**Task details**
Read the records below. Copy each line where the string "word" occurs.

**Records provided**
________________________

-- ==== Sys2Proof/Laws/PerInstr.lean ====
section
/-! SUPPORT. The family EncodedFields: for every command, the three fields of its word are its OPC, a zero RSV and
its IMM (spec/30_encoding.md R100, R110); one lemma per constructor. -/

namespace Sys2Proof.Laws.EncodedFields

/-- The fields of a word put together as R100 lays it out. -/
theorem fields_of_append (k : Nat) (o : Byte) (hk : k < 65536) :
    opcOf (BitVec.ofNat 16 k ++ (0#8 ++ o)) = o ∧ rsvOf (BitVec.ofNat 16 k ++ (0#8 ++ o)) = 0 ∧
    (immOf (BitVec.ofNat 16 k ++ (0#8 ++ o))).toNat = k := by
  have h : (BitVec.ofNat 16 k ++ (0#8 ++ o)).toNat = k * 65536 + o.toNat := by
    rw [BitVec.toNat_append, BitVec.toNat_append,
      ← Nat.shiftLeft_add_eq_or_of_lt (by simpa using lt_trans o.isLt (by norm_num)),
      ← Nat.shiftLeft_add_eq_or_of_lt o.isLt]
    simp [Nat.shiftLeft_eq, Nat.mod_eq_of_lt hk]
  have ho := o.isLt
  refine ⟨?_, ?_, ?_⟩
  · apply BitVec.eq_of_toNat_eq
    rw [BitVec.extractLsb'_toNat, h]
    simp
    omega
  · apply BitVec.eq_of_toNat_eq
    rw [BitVec.extractLsb'_toNat, h]
    simp [Nat.shiftRight_eq_div_pow]
    omega
  · rw [BitVec.extractLsb'_toNat, h]
    simp [Nat.shiftRight_eq_div_pow]
    omega

/-- A well-formed command's word has the command's OPC, RSV = 0 and the command's IMM. -/
def Statement (i : Instr) : Prop :=
  i.wf = true → opcOf (encode i) = i.opcode ∧ rsvOf (encode i) = 0 ∧ (immOf (encode i)).toNat = i.imm?.getD 0

/-- An immediate-free command. -/
theorem of_no_imm {i : Instr} (h : i.imm?.getD 0 = 0) : Statement i := by
  intro _
  have := fields_of_append 0 i.opcode (by omega)
  simpa only [encode, h] using this

/-- A command whose immediate fits. -/
theorem of_imm {i : Instr} (h : i.wf = true → i.imm?.getD 0 < 65536) : Statement i :=
  fun hwf => fields_of_append (i.imm?.getD 0) i.opcode (h hwf)

theorem nop : Statement .nop := of_no_imm rfl
theorem rangeMinmax : Statement .rangeMinmax := of_no_imm rfl
theorem rangeLinear : Statement .rangeLinear := of_no_imm rfl
theorem rangeRegress : Statement .rangeRegress := of_no_imm rfl
theorem quantize : Statement .quantize := of_no_imm rfl
theorem dequantize (imm : Nat) : Statement (.dequantize imm) := of_imm (by simp [Instr.wf, Instr.imm?])
theorem dequantizeSt (imm : Nat) : Statement (.dequantizeSt imm) := of_imm (by simp [Instr.wf, Instr.imm?])
theorem packCtrl : Statement .packCtrl := of_no_imm rfl
theorem unpackCtrl : Statement .unpackCtrl := of_no_imm rfl
theorem packIdx (imm : Nat) : Statement (.packIdx imm) := of_imm (by simp [Instr.wf, Instr.imm?])
theorem packFlush : Statement .packFlush := of_no_imm rfl
theorem unpackIdx : Statement .unpackIdx := of_no_imm rfl
theorem unpackAlign : Statement .unpackAlign := of_no_imm rfl
theorem sizetabClear : Statement .sizetabClear := of_no_imm rfl
theorem sizetabWrite (imm : Nat) : Statement (.sizetabWrite imm) := of_imm (by simp [Instr.wf, Instr.imm?])
theorem sizetabRead : Statement .sizetabRead := of_no_imm rfl
theorem sizetabLoad : Statement .sizetabLoad := of_no_imm rfl
theorem selectMb : Statement .selectMb := of_no_imm rfl
theorem decodeMb : Statement .decodeMb := of_no_imm rfl
theorem clearErr : Statement .clearErr := of_no_imm rfl

end Sys2Proof.Laws.EncodedFields
end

________________________

**Problem solution**
/-! SUPPORT. The family EncodedFields: for every command, the three fields of its word are its OPC, a zero RSV and
/-- The fields of a word put together as R100 lays it out. -/
/-- A well-formed command's word has the command's OPC, RSV = 0 and the command's IMM. -/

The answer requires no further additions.